══ RECORDS PROVIDED ══

-- ==== Sys2Proof/Laws/Blocks.lean ====
section
/-! SUPPORT. What the work of each block leaves alone, one lemma for each operation (tagged for simp, which takes the
conjunction apart). -/

namespace Sys2Proof.Machine

/-! ## Position Tracker -/

/-- What `sampleChannels` leaves alone. -/
@[simp] theorem sampleChannels_frame (a b : Bool) (s : State) :
    (sampleChannels a b s).power = s.power ∧ (sampleChannels a b s).time = s.time ∧
      (sampleChannels a b s).inputs = s.inputs ∧ (sampleChannels a b s).loader = s.loader ∧
      (sampleChannels a b s).access = s.access ∧ (sampleChannels a b s).peers = s.peers ∧
      (sampleChannels a b s).envelope = s.envelope ∧ (sampleChannels a b s).ceiling = s.ceiling ∧
      (sampleChannels a b s).generator = s.generator ∧ (sampleChannels a b s).seq = s.seq ∧
      (sampleChannels a b s).loop = s.loop ∧ (sampleChannels a b s).brakes = s.brakes ∧
      (sampleChannels a b s).trips = s.trips ∧ (sampleChannels a b s).cls = s.cls ∧
      (sampleChannels a b s).port = s.port ∧ (sampleChannels a b s).pending = s.pending := by
  unfold sampleChannels
  (try dsimp only)
  (repeat' split) <;> simp

/-- What `fold` leaves alone. -/
@[simp] theorem fold_frame (p : Profile) (s : State) :
    (fold p s).power = s.power ∧ (fold p s).time = s.time ∧ (fold p s).inputs = s.inputs ∧
      (fold p s).loader = s.loader ∧ (fold p s).access = s.access ∧ (fold p s).peers = s.peers ∧
      (fold p s).envelope = s.envelope ∧ (fold p s).ceiling = s.ceiling ∧ (fold p s).generator = s.generator ∧
      (fold p s).seq = s.seq ∧ (fold p s).loop = s.loop ∧ (fold p s).brakes = s.brakes ∧ (fold p s).trips = s.trips ∧
      (fold p s).cls = s.cls ∧ (fold p s).port = s.port ∧ (fold p s).pending = s.pending := by
  unfold fold
  (try dsimp only)
  (repeat' split) <;> simp

/-- What `takeStep` leaves alone. -/
@[simp] theorem takeStep_frame (p : Profile) (s : State) :
    (takeStep p s).power = s.power ∧ (takeStep p s).time = s.time ∧ (takeStep p s).inputs = s.inputs ∧
      (takeStep p s).loader = s.loader ∧ (takeStep p s).peers = s.peers ∧ (takeStep p s).loop = s.loop ∧
      (takeStep p s).port = s.port ∧ (takeStep p s).pending = s.pending := by
  unfold takeStep
  (try dsimp only)
  (repeat' split) <;> simp

/-- What `recordStep` leaves alone. -/
@[simp] theorem recordStep_frame (d : Int) (v : Nat) (s : State) :
    (recordStep d v s).power = s.power ∧ (recordStep d v s).time = s.time ∧ (recordStep d v s).inputs = s.inputs ∧
      (recordStep d v s).loader = s.loader ∧ (recordStep d v s).peers = s.peers ∧
      (recordStep d v s).envelope = s.envelope ∧ (recordStep d v s).ceiling = s.ceiling ∧
      (recordStep d v s).generator = s.generator ∧ (recordStep d v s).seq = s.seq ∧
      (recordStep d v s).loop = s.loop ∧ (recordStep d v s).brakes = s.brakes ∧ (recordStep d v s).trips = s.trips ∧
      (recordStep d v s).port = s.port ∧ (recordStep d v s).pending = s.pending := by
  unfold recordStep
  (try dsimp only)
  (repeat' split) <;> simp
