-- ==== Sys2Proof/Tests/Slice0.lean ====
section
/-! SUPPORT. Tests. First the smoke tests of `Instr.wellFormed`; then the worked examples that the manual prints, each with
the place it is printed at; then, for every statement with hypotheses, a named state and operands that meet them
(`witness_<statement>`). -/

namespace Sys2Proof.Tests

set_option Elab.async false

open Sys2Proof Sys2Proof.Machine

/-! ## WellFormed refuses what the part cannot meet -/

theorem test_wellFormed_refuses_long_image :
    Instr.wellFormed (.profileReadDone (List.replicate 509 0) none) = false := by decide +kernel

theorem test_wellFormed_refuses_long_bad_frame :
    Instr.wellFormed (.receiveBadFrame ⟨List.replicate 24 0, false, true⟩) = false := by decide +kernel

theorem test_wellFormed_refuses_long_beacon :
    Instr.wellFormed (.receiveBeacon ⟨List.replicate 24 0, false, false⟩) = false := by decide +kernel

theorem test_wellFormed_refuses_long_announce :
    Instr.wellFormed (.receiveAnnounce ⟨List.replicate 24 0, false, false⟩) = false := by decide +kernel

theorem test_wellFormed_admits_full_image :
    Instr.wellFormed (.profileReadDone (List.replicate 508 0) none) = true := by decide +kernel

/-! ## The service port's command octets (R191) -/

theorem test_octet_trip_2 : decodeService 0b01100010#8 = .trip 2 := by decide +kernel

theorem test_octet_profile_31 : decodeService 0b10011111#8 = .profile 31 := by decide +kernel

theorem test_octet_unknown_7 : decodeService 0b11100000#8 = .unknown true 0 := by decide +kernel

theorem test_octet_clear : encodeService (.clearHistory 0) = some 0xC0#8 := by decide +kernel

/-! ## A small line -/

/-- The profile of "Worked case: car A approaching the loop", 03_the_braking_envelope.md, with the comparison values of
"Worked comparison at the DRIVE" and the markers of "Worked sequence: markers on the upper slope",
02_position_and_speed.md. -/
def profile0 : Profile where
  revision := 7
  length := 140000
  vLineMax := 1000
  vCrawl := 100
  vCreep := 40
  vStaleCap := 500
  bRate := 120
  bFloor := 40
  dMargin := 300
  wStop := 15
  wMark := 60
  wDet := 400
  dAgree := 150
  sStretch := 40
  dStill := 50
  rRope := 180
  wMax := 8000
  tInt := 20
  tTrip := 60
  cpmSheave := 1000
  cpmOdo := 1000
  invertSheave := false
  invertOdoA := false
  invertOdoB := false
  loadOffset := 200
  loadScale := 5
  liftSB := .feedback
  liftEB := .feedback
  liftTB := .feedback
  tArm := 15
  tStill := 5
  tDeep := 1
  tSd := 30
  alert := .pulse
  nodes :=
    [⟨0, .drive, .a, true, false⟩, ⟨1, .loop, .a, false, false⟩, ⟨2, .car, .a, true, false⟩, ⟨3, .car, .b, true, false⟩,
      ⟨5, .terminal, .a, true, true⟩]
  segments := [⟨0, 400, 10⟩, ⟨2000, 1000, 12⟩, ⟨68000, 500, 12⟩, ⟨72000, 1000, 14⟩, ⟨137000, 400, 16⟩]
  stopsA := [⟨500, 0⟩, ⟨70400, 1⟩, ⟨139500, 0⟩]
  stopsB := [⟨500, 0⟩, ⟨69600, 1⟩, ⟨139500, 0⟩]
  markersA := [⟨9, 90000⟩, ⟨10, 95000⟩, ⟨11, 100000⟩, ⟨12, 105000⟩]
  markersB := [⟨20, 90000⟩, ⟨21, 95000⟩]
  detALow := 68400
  detAUp := 71600
  detBLow := 68400
  detBUp := 71600

/-- What a peer shows at rest in DWELL. -/
def shown0 : BeaconRec where
  state := .dwell
  cls := .still
  wake := false
  annReq := false
  run := 1
  dir := .none
  leg := none
  dispatch := false
  consent := false
  recovery := false
  sdCode := .none
  sdId := 15
  position := none
  quality := .none
  motion := .stopped
  occA := .clear
  occB := .clear
  speed := none
  vperm := 1000
  load := none
  cause := none
  overhaul := false
  atMark := false
  misaligned := false
  disagree := false
  doorsShut := true
  brakesLifted := false
  gateOpen := false
  commsStop := false
  origin := none

/-- A MATCHED entry, FRESH with age 10, last number 5. -/
def entry0 (id : NodeId) (role : Role) (side : Side) (r : BeaconRec) : Entry where
  id := id
  role := role
  side := side
  fresh := .fresh
  verif := .matched
  age := 10
  cls := some r.cls
  lastSeq := some 5
  beacon := some r
  announce := none
  owed := false

/-- The entries of the line's nodes but one, all showing the same. -/
def peers0 (own : NodeId) (r : BeaconRec) : List Entry :=
  [entry0 0 .drive .a r, entry0 1 .loop .a r, entry0 2 .car .a r, entry0 3 .car .b r, entry0 5 .terminal .a r].filter
    (fun e => e.id != own)

/-- A loaded node in a node state, at rest at the lower stop with quality MARKED, at node time 100,000. -/
def node0 (x : Straps) (st : NodeState) (r : BeaconRec) : State :=
  { State.reset with
    time.now := 100000
    time.sampleDue := true
    inputs.pins.doorShut := true
    inputs.pins.gateShut := true
    loader.straps := x
    loader.stage := .ended
    loader.outcome := .loaded
    loader.fingerprint := 0x1234
    loader.revision := 7
    loader.profile := some profile0
    peers := peers0 x.id r
    tracker.counts := 5000
    tracker.quality := .marked
    tracker.history := List.replicate 50 ⟨0, 0⟩
    envelope.bEff := some 101
    seq.state := st
    seq.run := 1 }

/-- The straps of the line's nodes. -/
def driveX : Straps := ⟨.drive, .a, 0⟩
def loopX : Straps := ⟨.loop, .a, 1⟩
def carX : Straps := ⟨.car, .a, 2⟩
def terminalX : Straps := ⟨.terminal, .a, 5⟩

def drive0 (st : NodeState) : State := node0 driveX st shown0
def loop0 (st : NodeState) : State := node0 loopX st shown0
def car0 (st : NodeState) : State := node0 carX st shown0
def terminal0 (st : NodeState) : State := node0 terminalX st shown0

/-- What a command leaves. -/
def next (c : Instr) (s : State) : State :=
  match exec c s with
  | .next t => t
  | .fault _ => s
  | .refused _ => s

/-! ## The manual's worked examples -/

/-- 01_the_track_profile.md, R7: the check value of the nine octets 123456789. -/
theorem test_crc_check_value :
    crc16 [0x31#8, 0x32#8, 0x33#8, 0x34#8, 0x35#8, 0x36#8, 0x37#8, 0x38#8, 0x39#8] = 0x29B1#16 := by decide +kernel

/-- 02_position_and_speed.md, R21: with CPM 1,000 counts of −250 give −25 cm, reported as 0. -/
theorem test_position_below_zero :
    positionCm { car0 .dwell with tracker.counts := -250 } profile0 = -25
      ∧ reported { car0 .dwell with tracker.counts := -250 } profile0 = 0 := by decide +kernel

/-- 02_position_and_speed.md, worked markers: code 10 read at present position 94,978 snaps to counts 950,000. -/
theorem test_marker_snaps :
    (next (.markerRead 10) { car0 .running with tracker.counts := 949780, tracker.quality := .reckoned }).tracker.counts
      = 950000 := by decide +kernel

/-- 02_position_and_speed.md, worked markers: code 27 is not in car A's table. -/
theorem test_marker_of_no_table :
    (next (.markerRead 27) { car0 .running with tracker.counts := 1014000 }).tracker.unexpected = true := by
  decide +kernel

/-- 02_position_and_speed.md, worked comparison: 72,105 cm of rope give the allowance 179. -/
theorem test_allowance : allowance profile0 67895 = 179 := by decide +kernel

/-- 02_position_and_speed.md, R36: 501 counts from the reference raise nothing. -/
theorem test_still_501 :
    (next .sampleTick { car0 .dwell with tracker.stillRef := some 4499 }).seq.state = .dwell := by decide +kernel

/-- 02_position_and_speed.md, R36: 510 counts from the reference raise UNCOMMANDED_MOTION. -/
theorem test_still_510 :
    (next .sampleTick { car0 .dwell with tracker.stillRef := some 4490 }).trips.primary = some .uncommandedMotion := by
  decide +kernel

/-- Car A's node in the worked case of 03_the_braking_envelope.md, RUNNING A_UP toward leg 1 at a position. -/
def approaching (position : Nat) (speed : Nat) : State :=
  { node0 carX .running
      { shown0 with state := .running, cls := .run, dir := .aUp, leg := some 1, load := some 6200 } with
    seq.dir := .aUp
    seq.leg := some 1
    tracker.counts := position * 10
    tracker.load := some 4800
    tracker.speed := speed
    tracker.history := List.replicate 50 ⟨1, speed⟩
    ceiling.limit := 1000 }

/-- 03_the_braking_envelope.md, the car A node at 67,900: b_eff 101, vperm 500. -/
theorem test_approach_67900 :
    (next .sampleTick (approaching 67900 500)).envelope.bEff = some 101
      ∧ (next .sampleTick (approaching 67900 500)).envelope.vperm = 500 := by decide +kernel

/-- 03_the_braking_envelope.md, the car A node at 69,900: b_eff 103, vperm 206. -/
theorem test_approach_69900 :
    (next .sampleTick (approaching 69900 200)).envelope.bEff = some 103
      ∧ (next .sampleTick (approaching 69900 200)).envelope.vperm = 206 := by decide +kernel

/-- 03_the_braking_envelope.md, the last metres: at 70,386, 14 cm short, the node judges AT_MARK and enters STOPPING. -/
theorem test_arrival_70386 : (next .sampleTick (approaching 70386 38)).seq.state = .stopping := by decide +kernel

/-- 03_the_braking_envelope.md, the last metres: at 70,416 the distance is −16, and OVERRUN is raised. -/
theorem test_overrun_70416 : (next .sampleTick (approaching 70416 38)).trips.primary = some .overrun := by decide +kernel

/-- 06_the_line_ceiling_and_speed_supervision.md, worked comms stop: 500 − floor(101 × 1,554 / 1,000) = 344. -/
theorem test_ramp_344 : rampValue 2402100 ⟨500, 101, 2400546⟩ = 344 := by decide +kernel

/-- 06_the_line_ceiling_and_speed_supervision.md, the output: ceiling 667 with the period 200 waits as period 150. -/
theorem test_output_pending :
    (next .ceilingApply
      { drive0 .running with
        ceiling.line := 667
        generator := ⟨some 200, none, .low, 50⟩ }).generator = ⟨some 200, some 150, .low, 50⟩ := by decide +kernel

/-- 06_the_line_ceiling_and_speed_supervision.md, the output: ceiling 206 applies at once, with the period 486. -/
theorem test_output_at_once :
    (next .ceilingApply
      { drive0 .running with
        ceiling.line := 206
        generator := ⟨some 150, none, .low, 35⟩ }).generator = ⟨some 486, none, .high, 0⟩ := by decide +kernel

/-- 07_runs_dispatch_consent_and_dwell.md, R124: own 65,534, peers 65,535, 65,534 and 3 give the new number 4. -/
theorem test_run_number :
    newRunNumber
      { car0 .dwell with
        seq.run := 65534
        peers :=
          [entry0 0 .drive .a { shown0 with run := 65535 }, entry0 1 .loop .a { shown0 with run := 65534 },
            entry0 3 .car .b { shown0 with run := 3 }] } = 4 := by decide +kernel

/-- 05_the_peer_view.md, R86: 43 after 41 is newer and accepted; 41 again is a duplicate. -/
theorem test_sequence_jump :
    sequenceAccepts { entry0 2 .car .a shown0 with lastSeq := some 41 } 43 = true
      ∧ sequenceAccepts { entry0 2 .car .a shown0 with lastSeq := some 41 } 41 = false := by decide +kernel

/-- A line access unit at rest that has seen 40 idle bit times. -/
def idleUnit : LineAccess := { (car0 .dwell).access with idleCount := 40 }

/-- 04_line_access_and_framing.md, R65 and R66: the ten bit times of 0x16, least significant bit first between a DOMINANT
start bit and a RECESSIVE stop bit, give the octet 0x16. -/
theorem test_octet_gathered :
    (bitTimes 30 10
      [.dominant, .dominant, .recessive, .recessive, .dominant, .recessive, .dominant, .dominant, .dominant, .recessive]
      idleUnit).rxBuffer = [0x16#8] := by decide +kernel

/-- 04_line_access_and_framing.md, R66: a stop bit that shows DOMINANT is a framing error. -/
theorem test_framing_error :
    (bitTimes 30 10 (List.replicate 10 .dominant) idleUnit).rxFramingError = true := by decide +kernel

/-- 04_line_access_and_framing.md, R71: node id 2 defers 54 bit times. -/
theorem test_deferral_gap :
    deferralGap 2 = 54
      ∧ (bitTimes 54 13 [] { idleUnit with tx := .deferring }).gapReached = false
      ∧ (bitTimes 54 14 [] { idleUnit with tx := .deferring }).gapReached = true := by decide +kernel

/-- 11_service_port.md, R190 and R191: the octet 0x62, clocked in bit by bit, asks for TRIP 2. -/
theorem test_command_octet :
    ([false, true, true, false, false, false, true, false].foldl (fun s b => shiftBit b s)
      { car0 .dwell with port := ⟨true, .command, [], [], 0, false⟩ }).pending = [.trip 2] := by decide +kernel

/-- 01_the_track_profile.md, R6: the read begins with the octet 0x03 and the offset 0, most significant bit first. -/
theorem test_read_instruction :
    (List.range 25).map (fun n => memoryOut { State.reset with loader.bits := n })
      = List.replicate 6 (some false) ++ [some true, some true] ++ List.replicate 16 (some false) ++ [none] := by
  decide +kernel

═══

PROBLEM DESCRIPTION: Every line above that includes the string "comparison" should be counted, and the answer should be that number only.

ANSWER BOX: 3